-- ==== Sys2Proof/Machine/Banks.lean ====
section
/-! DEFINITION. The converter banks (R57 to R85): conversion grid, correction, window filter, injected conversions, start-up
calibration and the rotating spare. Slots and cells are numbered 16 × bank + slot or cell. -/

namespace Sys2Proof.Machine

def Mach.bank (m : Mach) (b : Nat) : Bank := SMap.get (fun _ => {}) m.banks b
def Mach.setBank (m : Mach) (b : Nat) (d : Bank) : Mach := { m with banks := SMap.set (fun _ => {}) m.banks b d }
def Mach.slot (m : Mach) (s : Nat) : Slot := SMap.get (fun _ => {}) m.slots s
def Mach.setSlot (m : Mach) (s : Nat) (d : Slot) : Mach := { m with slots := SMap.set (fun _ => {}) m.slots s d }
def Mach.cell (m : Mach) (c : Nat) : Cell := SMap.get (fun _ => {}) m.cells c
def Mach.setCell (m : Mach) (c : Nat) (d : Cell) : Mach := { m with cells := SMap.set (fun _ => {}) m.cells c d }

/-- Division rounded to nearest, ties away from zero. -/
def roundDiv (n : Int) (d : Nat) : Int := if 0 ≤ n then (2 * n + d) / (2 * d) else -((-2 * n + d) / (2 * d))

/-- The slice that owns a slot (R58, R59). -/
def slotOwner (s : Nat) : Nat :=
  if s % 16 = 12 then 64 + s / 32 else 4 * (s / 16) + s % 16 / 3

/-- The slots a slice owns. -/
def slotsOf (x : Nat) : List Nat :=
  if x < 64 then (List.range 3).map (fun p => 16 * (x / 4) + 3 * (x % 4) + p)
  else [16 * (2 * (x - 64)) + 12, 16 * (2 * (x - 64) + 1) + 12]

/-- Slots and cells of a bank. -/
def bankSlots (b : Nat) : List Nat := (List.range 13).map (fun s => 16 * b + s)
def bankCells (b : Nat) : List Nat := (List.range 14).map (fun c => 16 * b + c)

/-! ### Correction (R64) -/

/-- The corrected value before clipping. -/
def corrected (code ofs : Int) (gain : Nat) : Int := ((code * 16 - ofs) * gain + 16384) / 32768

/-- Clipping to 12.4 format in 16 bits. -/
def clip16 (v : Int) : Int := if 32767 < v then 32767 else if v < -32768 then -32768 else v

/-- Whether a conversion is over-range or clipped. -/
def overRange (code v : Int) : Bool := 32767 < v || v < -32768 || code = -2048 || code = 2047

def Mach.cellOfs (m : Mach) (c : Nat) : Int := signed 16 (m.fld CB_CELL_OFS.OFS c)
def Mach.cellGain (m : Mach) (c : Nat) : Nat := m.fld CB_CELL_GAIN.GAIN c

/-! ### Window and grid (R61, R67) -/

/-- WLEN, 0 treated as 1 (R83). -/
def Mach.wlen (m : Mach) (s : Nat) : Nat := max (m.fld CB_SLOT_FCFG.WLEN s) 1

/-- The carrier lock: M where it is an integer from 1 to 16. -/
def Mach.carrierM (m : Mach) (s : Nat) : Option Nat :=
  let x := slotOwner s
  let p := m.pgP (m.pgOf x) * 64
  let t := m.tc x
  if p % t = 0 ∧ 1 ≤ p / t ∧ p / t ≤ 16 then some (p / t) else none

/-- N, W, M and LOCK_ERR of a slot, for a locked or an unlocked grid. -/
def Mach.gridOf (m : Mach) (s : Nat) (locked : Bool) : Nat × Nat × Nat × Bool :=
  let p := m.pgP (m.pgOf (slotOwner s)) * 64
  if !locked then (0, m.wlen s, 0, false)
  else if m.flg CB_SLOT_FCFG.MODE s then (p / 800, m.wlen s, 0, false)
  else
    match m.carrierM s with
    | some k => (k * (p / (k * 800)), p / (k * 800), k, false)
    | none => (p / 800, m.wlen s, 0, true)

Work instruction:
Which lines run from the one holding "def Mach.slot (m" through the one holding "or clipped. -/" in the records above? Repeat them exactly, both included, and nothing more.

Exercise answer:
def Mach.slot (m : Mach) (s : Nat) : Slot := SMap.get (fun _ => {}) m.slots s
def Mach.setSlot (m : Mach) (s : Nat) (d : Slot) : Mach := { m with slots := SMap.set (fun _ => {}) m.slots s d }
def Mach.cell (m : Mach) (c : Nat) : Cell := SMap.get (fun _ => {}) m.cells c
def Mach.setCell (m : Mach) (c : Nat) (d : Cell) : Mach := { m with cells := SMap.set (fun _ => {}) m.cells c d }

/-- Division rounded to nearest, ties away from zero. -/
def roundDiv (n : Int) (d : Nat) : Int := if 0 ≤ n then (2 * n + d) / (2 * d) else -((-2 * n + d) / (2 * d))

/-- The slice that owns a slot (R58, R59). -/
def slotOwner (s : Nat) : Nat :=
  if s % 16 = 12 then 64 + s / 32 else 4 * (s / 16) + s % 16 / 3

/-- The slots a slice owns. -/
def slotsOf (x : Nat) : List Nat :=
  if x < 64 then (List.range 3).map (fun p => 16 * (x / 4) + 3 * (x % 4) + p)
  else [16 * (2 * (x - 64)) + 12, 16 * (2 * (x - 64) + 1) + 12]

/-- Slots and cells of a bank. -/
def bankSlots (b : Nat) : List Nat := (List.range 13).map (fun s => 16 * b + s)
def bankCells (b : Nat) : List Nat := (List.range 14).map (fun c => 16 * b + c)

/-! ### Correction (R64) -/

/-- The corrected value before clipping. -/
def corrected (code ofs : Int) (gain : Nat) : Int := ((code * 16 - ofs) * gain + 16384) / 32768

/-- Clipping to 12.4 format in 16 bits. -/
def clip16 (v : Int) : Int := if 32767 < v then 32767 else if v < -32768 then -32768 else v

/-- Whether a conversion is over-range or clipped. -/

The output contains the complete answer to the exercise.